To do: Note each line in the data holding the string "slot" and report it.

------------------------------------

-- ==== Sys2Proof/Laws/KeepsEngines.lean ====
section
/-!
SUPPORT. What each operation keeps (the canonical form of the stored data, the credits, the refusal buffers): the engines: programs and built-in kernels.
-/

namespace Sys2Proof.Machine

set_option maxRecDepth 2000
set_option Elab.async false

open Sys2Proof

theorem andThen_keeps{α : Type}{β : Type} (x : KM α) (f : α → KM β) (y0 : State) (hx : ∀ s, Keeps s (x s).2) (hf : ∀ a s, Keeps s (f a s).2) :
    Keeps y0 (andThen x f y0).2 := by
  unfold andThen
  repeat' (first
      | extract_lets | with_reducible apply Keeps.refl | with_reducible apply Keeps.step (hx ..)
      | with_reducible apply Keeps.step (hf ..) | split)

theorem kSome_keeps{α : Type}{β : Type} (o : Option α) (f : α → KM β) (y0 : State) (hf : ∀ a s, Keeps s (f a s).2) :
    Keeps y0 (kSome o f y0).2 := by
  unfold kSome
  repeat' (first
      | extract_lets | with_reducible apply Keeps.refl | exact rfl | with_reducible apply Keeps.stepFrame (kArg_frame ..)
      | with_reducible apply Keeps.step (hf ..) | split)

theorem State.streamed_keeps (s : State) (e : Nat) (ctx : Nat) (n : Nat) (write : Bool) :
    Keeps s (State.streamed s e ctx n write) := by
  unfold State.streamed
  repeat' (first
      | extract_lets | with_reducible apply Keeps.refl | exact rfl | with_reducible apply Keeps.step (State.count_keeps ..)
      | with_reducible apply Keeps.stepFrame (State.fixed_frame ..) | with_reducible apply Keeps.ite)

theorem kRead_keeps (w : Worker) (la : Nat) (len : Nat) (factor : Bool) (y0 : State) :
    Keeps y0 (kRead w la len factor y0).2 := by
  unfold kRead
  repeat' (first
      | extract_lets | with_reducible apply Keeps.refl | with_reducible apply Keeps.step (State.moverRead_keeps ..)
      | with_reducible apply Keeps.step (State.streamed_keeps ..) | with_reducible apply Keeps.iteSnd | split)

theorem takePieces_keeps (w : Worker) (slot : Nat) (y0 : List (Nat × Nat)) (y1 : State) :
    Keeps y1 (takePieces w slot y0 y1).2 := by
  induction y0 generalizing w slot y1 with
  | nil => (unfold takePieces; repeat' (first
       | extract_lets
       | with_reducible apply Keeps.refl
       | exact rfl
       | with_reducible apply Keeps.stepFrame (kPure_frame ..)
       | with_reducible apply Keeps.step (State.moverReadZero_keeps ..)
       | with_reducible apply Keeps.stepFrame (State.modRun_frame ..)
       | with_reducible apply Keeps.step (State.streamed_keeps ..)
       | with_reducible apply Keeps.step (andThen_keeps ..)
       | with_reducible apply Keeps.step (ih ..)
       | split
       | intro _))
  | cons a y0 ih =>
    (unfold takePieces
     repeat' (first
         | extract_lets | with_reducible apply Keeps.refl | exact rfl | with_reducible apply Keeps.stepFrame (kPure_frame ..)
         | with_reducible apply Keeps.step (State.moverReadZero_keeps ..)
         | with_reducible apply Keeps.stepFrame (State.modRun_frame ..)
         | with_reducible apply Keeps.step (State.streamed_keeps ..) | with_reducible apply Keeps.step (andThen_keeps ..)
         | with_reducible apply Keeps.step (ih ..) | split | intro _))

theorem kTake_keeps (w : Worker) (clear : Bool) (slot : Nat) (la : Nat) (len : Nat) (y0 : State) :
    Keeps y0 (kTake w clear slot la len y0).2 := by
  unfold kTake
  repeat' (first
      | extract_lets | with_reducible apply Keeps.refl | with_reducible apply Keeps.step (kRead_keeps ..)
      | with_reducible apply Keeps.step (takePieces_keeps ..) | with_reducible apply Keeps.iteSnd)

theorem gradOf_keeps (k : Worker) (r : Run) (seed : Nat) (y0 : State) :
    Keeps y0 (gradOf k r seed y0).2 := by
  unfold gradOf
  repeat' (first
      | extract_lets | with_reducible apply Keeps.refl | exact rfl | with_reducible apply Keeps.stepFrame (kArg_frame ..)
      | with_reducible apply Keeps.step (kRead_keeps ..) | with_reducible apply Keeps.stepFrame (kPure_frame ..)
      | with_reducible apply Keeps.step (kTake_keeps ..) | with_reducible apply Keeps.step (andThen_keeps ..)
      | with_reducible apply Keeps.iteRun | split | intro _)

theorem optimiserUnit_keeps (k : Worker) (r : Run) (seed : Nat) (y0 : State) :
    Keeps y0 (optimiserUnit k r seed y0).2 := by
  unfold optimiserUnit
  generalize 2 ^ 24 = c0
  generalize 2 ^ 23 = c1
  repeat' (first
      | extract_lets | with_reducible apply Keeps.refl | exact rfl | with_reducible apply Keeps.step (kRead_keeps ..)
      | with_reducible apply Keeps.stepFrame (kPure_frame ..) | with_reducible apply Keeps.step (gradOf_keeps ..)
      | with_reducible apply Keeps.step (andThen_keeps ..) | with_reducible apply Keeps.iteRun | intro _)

------------------------------------

Task response:
theorem takePieces_keeps (w : Worker) (slot : Nat) (y0 : List (Nat × Nat)) (y1 : State) :
    Keeps y1 (takePieces w slot y0 y1).2 := by
  induction y0 generalizing w slot y1 with
theorem kTake_keeps (w : Worker) (clear : Bool) (slot : Nat) (la : Nat) (len : Nat) (y0 : State) :
    Keeps y0 (kTake w clear slot la len y0).2 := by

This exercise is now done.